It was a disappointing Tuesday for people who hoped some of their least favorite Congressional incumbents would be ousted. Six-term Mississippi Sen. Thad Cochran triumphed over state Sen. Chris McDaniel in the Mississippi Republican primary runoff, making it likely that the incumbent will return to the Senate in November. According to Real Clear Politics:
The exhaustive Mississippi Senate primary ended in an upset Tuesday night—but not the kind where the longtime incumbent loses to a fiery insurgent.
Instead, 36-year veteran Thad Cochran, who campaigned on his Washington credentials and broadened the electorate by appealing to Democratic-leaning voters in the state, prevailed over Tea Party-backed Chris McDaniel in a runoff election.
But a bitter McDaniel refused to concede, and lashed out at the Cochran camp for courting Democratic voters in a Republican primary. Mississippi law doesn't allow for a recount, but McDaniel hinted at some kind of challenge. "We'll see you soon," he said at the end of an angry speech just before midnight.
Cochran's win provides a good example of all the unseen advantages that incumbents maintain:
The GOP establishment also rallied ardently behind him, moving to protect one of their own but also animated by a concern that the firebrand style of McDaniel—and other Tea Party candidates elsewhere—could endanger Republican chances in November. Democratic nominee Travis Childers hoped a McDaniel win would give him an opening, but Cochran's triumph virtually guarantees the seat will stay Republican, a result national party officials believed was essential to their hopes for wresting the Senate from Democratic control.

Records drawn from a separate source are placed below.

-- ==== Sys2Proof/Laws/StoreQueue.lean ====
section
/-! SUPPORT. The Flash Job Queue: a request keeps its jobs distinct and at most eight (R160, R161). -/

namespace Sys2Proof.Machine

theorem mem_joinQueue {q : List Job} {j k : Job} : k ∈ joinQueue q j ↔ k ∈ q ∨ k = j := by
  unfold joinQueue
  split
  · rename_i h
    constructor
    · exact .inl
    · rintro (h' | rfl)
      · exact h'
      · exact h
  · simp

theorem joinQueue_nodup {q : List Job} (h : q.Nodup) (j : Job) : (joinQueue q j).Nodup := by
  unfold joinQueue
  split
  · exact h
  · rename_i hj
    exact List.nodup_append.mpr ⟨h, by simp, fun a ha b hb => by
      simp only [List.mem_singleton] at hb
      subst hb
      exact fun e => hj (e ▸ ha)⟩

/-- A request keeps the queued jobs distinct. -/
theorem coalesce_nodup {q : List Job} (h : q.Nodup) (j : Job) : (coalesce q j).Nodup := by
  unfold coalesce
  split
  · exact joinQueue_nodup h _
  · split
    · exact h
    · exact joinQueue_nodup h _
  · exact joinQueue_nodup (h.filter _) _
  · exact joinQueue_nodup h _

theorem enqueue_nodup {q : List Job} (h : q.Nodup) (j : Job) : (enqueue q j).Nodup := by
  unfold enqueue
  split
  · exact coalesce_nodup h _
  · exact coalesce_nodup (coalesce_nodup h _) _

/-- Distinct jobs none of which is a FAULT_APPEND are at most three. -/
theorem length_of_no_appends {q : List Job} (h : q.Nodup) (hq : ∀ j ∈ q, j.isAppend = false) :
    q.length ≤ 3 := by
  have hsub : q ⊆ [Job.counterSave, .faultRewrite, .calibWrite] := by
    intro j hj
    have := hq j hj
    cases j <;> simp_all [Job.isAppend]
  exact h.length_le_of_subset hsub

theorem mem_coalesce_rewrite {q : List Job} {k : Job} (h : k ∈ coalesce q .faultRewrite) :
    k.isAppend = false := by
  unfold coalesce at h
  rcases mem_joinQueue.mp h with h | rfl
  · simpa using (List.mem_filter.mp h).2
  · rfl

theorem coalesce_length_le (q : List Job) (j : Job) : (coalesce q j).length ≤ q.length + 1 := by
  have hj : ∀ (q : List Job) (j : Job), (joinQueue q j).length ≤ q.length + 1 := by
    intro q j
    unfold joinQueue
    split <;> simp
  unfold coalesce
  split
  · exact hj _ _
  · split
    · omega
    · exact hj _ _
  · exact (hj _ _).trans (Nat.succ_le_succ (List.length_filter_le _ _))
  · exact hj _ _

/-- A request leaves at most eight jobs in a queue of distinct jobs (R161). -/
theorem enqueue_length {q : List Job} (h : q.Nodup) (j : Job) : (enqueue q j).length ≤ 8 := by
  unfold enqueue
  split
  · assumption
  · have := length_of_no_appends (coalesce_nodup h .faultRewrite) fun k hk => mem_coalesce_rewrite hk
    have := coalesce_length_le (coalesce q .faultRewrite) j
    omega

/-- What a store request makes of the queue. -/
@[simp] theorem rstRequest_queue (j : Job) (s : State) :
    (rstRequest j s).rst.queue = enqueue s.rst.queue j := rfl

end Sys2Proof.Machine
end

Senate Minority Leader Mitch McConnell and the National Republican Senatorial Committee recently hosted a fundraiser for Cochran in Washington. John McCain traveled to Mississippi on Monday to campaign for him. Gov. Phil Bryant appeared in ads touting Cochran's service in the Navy, a push for support from veterans in a state that is home to four military bases. And popular former two-term Mississippi Gov. Haley Barbour ran a super PAC backing the incumbent, focusing on expanding the electorate and playing up McDaniel's past opposition to federal funding for education.

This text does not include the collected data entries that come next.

-- ==== Sys2Proof/Tests/Slice0.lean ====
section
/-! SUPPORT. Tests: the checks of a command, worked examples of the manual, single steps on small states, and
for every obligation with hypotheses a state and operands that meet them. -/

namespace Sys2Proof.Tests

open Sys2Proof Sys2Proof.Machine Sys2Proof.Claims

/-! ## Small states -/

/-- The part in a power state, 5 s after its reset, with the replay done, the table event taken and IGN on. -/
def at5s (p : PowerState) : State :=
  { State.reset with
    pwc := { pwcReset false true false with power := p, uptime := 5000 }
    opu := { opuReset with power := p }
    wre := { wreReset with tableTaken := true }
    flm := { flmReset with replayDone := true } }

/-- The part in RUN. -/
def run : State := at5s .run

/-- The part in RUN with service mode ON. -/
def inRunService : State := run.setSvc { svcReset with state := .on, serviceTimer := some 65000 }

/-- A request of a kind with tag 55h. -/
def request (k : RequestKind) (payload : List Byte) : Request := ⟨numByte k.code, 0x55#8, payload⟩

/-- A state in which a port carries out a request. -/
def asked (p : Port) (k : RequestKind) (payload : List Byte) (s : State) : State :=
  s.setPort p { s.port p with state := .working (request k payload) }

/-- A transaction in progress at a port. -/
def during (p : Port) (t : Transaction) (s : State) : State :=
  s.setPort p { s.port p with transaction := some t }

/-- A slot bound to a source, VALID with a value. -/
def validSlot (k : SourceKind) (index : Option (Fin 32)) (v : Value) : Slot :=
  { slotReset with kind := k, index := index, liveStatus := .valid, liveValue := v }

/-- A calibration with speed slot 0 and parking-brake slot 1. -/
def roleCal : Calibration :=
  { Calibration.factory with
    general := { factoryGeneral with speedSlot := some 0, brakeSlot := some 1 } }

/-- The part standing with its parking brake applied. -/
def parked (s : State) : State :=
  { s with
    cal := roleCal
    slots := (s.slots.set 0 (validSlot .network (some 0) 0)).set 1 (validSlot .switch (some 3) 1) }

/-- A calibration with one channel's item. -/
def channelCal (c : Fin 8) (it : ChannelItem) : Calibration :=
  { Calibration.factory with channels := Calibration.factory.channels.set c it }

/-- A calibration with one rule's item. -/
def ruleCal (r : Fin 48) (it : RuleItem) : Calibration :=
  { Calibration.factory with rules := Calibration.factory.rules.set r it }

/-- A calibration with one door's item. -/
def doorCal (d : Fin 4) (it : DoorItem) : Calibration :=
  { Calibration.factory with doors := Calibration.factory.doors.set d it }

/-- A state with one rule in a state and a list. -/
def withRule (r : Fin 48) (x : RuleState) (l : List WarningEntry) (s : State) : State :=
  s.setWre { s.wre with rules := s.wre.rules.set r x, list := l }

/-- A state with one channel's state. -/
def withCh (c : Fin 8) (x : Channel) (s : State) : State := s.setChannel c x

/-- What a command makes of a state. -/
def after (i : Instr) (s : State) : State :=
  match exec i s with
  | .next t => t
  | _ => s

/-- A port that carries out a request of a kind has it in hand. -/
theorem asked_inHand (p : Port) (k : RequestKind) (payload : List Byte) (s : State) (h : s.supply = true) :
    InHand (asked p k payload s) p k (request k payload) := by
  refine ⟨?_, ?_, ?_⟩
  · cases p <;> exact h
  · cases p <;> rfl
  · cases k <;> rfl

/-! ## The checks of a command -/

theorem test_cluster_may_not_turn_soft_gate_on : (Instr.softGateOn .cluster).wellFormed = false := by decide
theorem test_cluster_may_not_turn_soft_gate_off : (Instr.softGateOff .cluster).wellFormed = false := by decide
theorem test_cluster_may_not_set_count : (Instr.setCount .cluster).wellFormed = false := by decide
theorem test_cluster_may_not_set_upper : (Instr.setUpper .cluster).wellFormed = false := by decide
theorem test_cluster_may_not_read_channels : (Instr.readChannels .cluster).wellFormed = false := by decide
theorem test_body_may_set_count : (Instr.setCount .body).wellFormed = true := by decide
theorem test_no_word_spells_a_command : decodeTableWord 8 0x10 = none := by decide

/-! ## Worked examples of the manual -/

/-- The READ_STATUS request with tag 00h (R209). -/
theorem test_check_of_read_status : withCheck [0x01, 0x00, 0x00] = [0x01, 0x00, 0x00, 0x6B] := by
  decide +kernel
/-- The NO_ANSWER frame with NOTICE clear (R209). -/
theorem test_no_answer_frame : noAnswerFrame false = [0, 0, 0, 0, 0, 0] := by
  decide +kernel
/-- Table 24, start bit 8 and length 16 of data 12h, 34h, 56h. -/
theorem test_little_field :
    { factoryFilter with startBit := 8, bitLength := 16 }.rawField [0x12, 0x34, 0x56] = some 22068 := by decide
theorem test_big_field :
    { factoryFilter with startBit := 8, bitLength := 16, byteOrder := .big }.rawField [0x12, 0x34, 0x56]
      = some 13398 := by decide
/-- Table 24, start bit 4 and length 8. -/
theorem test_little_field_across_bytes :
    { factoryFilter with startBit := 4, bitLength := 8 }.rawField [0x12, 0x34, 0x56] = some 65 := by decide
theorem test_big_field_across_bytes :
    { factoryFilter with startBit := 4, bitLength := 8, byteOrder := .big }.rawField [0x12, 0x34, 0x56]
      = some 35 := by decide
/-- R69: raw −5, multiplier 1, divisor 2, offset 100. -/
theorem test_scaling_rounds_toward_zero :
    { factoryFilter with bitLength := 8, signed := true, divisor := 2, offset := 100 }.convert 251
      = (.valid, 98) := by decide

/-! ## Single steps -/

theorem test_read_status_answers :
    ((after (.readStatus .cluster) (asked .cluster .readStatus [] run)).port .cluster).state
      = .ready ⟨0x55, .ok, [1, 0, 0x88, 0x13, 0, 0, 0, 0, 1, 0, 0, 0, 0]⟩ := by decide
theorem test_read_notices_empties_the_flags :
    ((after (.readNotices .body) (asked .body .readNotices [] (run.notice flagPower))).port .body).flags = 0 := by
  decide
theorem test_request_is_taken :
    ((after (.chipSelectRise .cluster [0x01, 0x00, 0x00, 0x6B])
        (during .cluster (.judged .idle [] false) run)).port .cluster).state
      = .working ⟨0x01, 0x00, []⟩ := by decide +kernel
theorem test_service_is_entered :
    (after .serviceEnter (asked .service .serviceEnter [] (parked run))).svc.serviceTimer = some 65000 := by
  decide
theorem test_pulse_changes_the_pin : (after (.pulseEdge 7) State.reset).pins.pulses = 0x80 := by decide
theorem test_release_ends_reset :
    (after .resetRelease (run.setPwc { run.pwc with held := true })).pwc.uptime = 0 := by decide
theorem test_flash_toggles :
    (after (.flashTimerExpiry .stop)
        { run with opu := { run.opu with lampStop := ⟨.flashing, true, some 5000⟩ } }).opu.lampStop
      = ⟨.flashing, false, some 5500⟩ := by decide
theorem test_erase_starts_on_stale_block :
    (after .backgroundEraseStart (run.setRst { run.rst with blocks := run.rst.blocks.set 7 ⟨.stale, 1, none⟩ })).rst.controller
      = .erasing (.erase 7) := by decide

/-! ## Witnesses: the hypotheses of the obligations are met -/

/-- The step, and the part without supply. -/
theorem test_witness_StepRunsFrontCommand :
    (run.withQueue [.ignitionChange, .powerLoss]).pending = .ignitionChange :: [.powerLoss]
      ∧ run.pending = [] := by decide

theorem test_witness_EveryCommandCompletesAndKeepsTheQueue :
    (after .powerLoss run).supply = false ∧ ∀ levels, Instr.resetRelease ≠ .powerOn levels :=
  ⟨rfl, fun _ h => nomatch h⟩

After the stunning defeat of House Majority Leader Eric Cantor (R-Va.) at the hands of Tea Party challenger David Brat two weeks ago, grassroots conservatives were hopeful about their odds of taking out a few more incumbents. However, the outcomes in Mississippi and elsewhere show that ousters of incumbents are the exception that proves the rule.
Tea Party challengers also suffered defeat in New York and Oklahoma. In Oklahoma, Rep. James Lankford defeated T.W. Shannon for the Republican nomination in the upcoming Senate race. Shannon had garnered significant Tea Party support—including endorsements from Sarah Palin, Ted Cruz, and Mike Lee—but Lankford won easily.
Elsewhere, Rep. Charlie Rangel (D-NY) seems to have narrowly defeated his challenger, state Sen. Adriano Espaillat. Rangel is a long-serving and controversial figure: Ethics violations cost him chairmanship of the House Ways and Means Committee in 2010. According to The Washington Post:
With 99 percent of the vote reported, Rangel was ahead of Espaillat 47.5 percent to 43.5 percent, while two other challengers, Michael Walrond, and Yolanda Garcia had 8 percent and 1 percent, respectively.
Rangel had lobbed sharp attacks at Espaillat, and called in many favors from friends in Washington.
In recent weeks, he secured endorsements and campaign appearances from former president Bill Clinton, House Minority Leader Nancy Pelosi, and House Minority Whip Steny H. Hoyer, among others.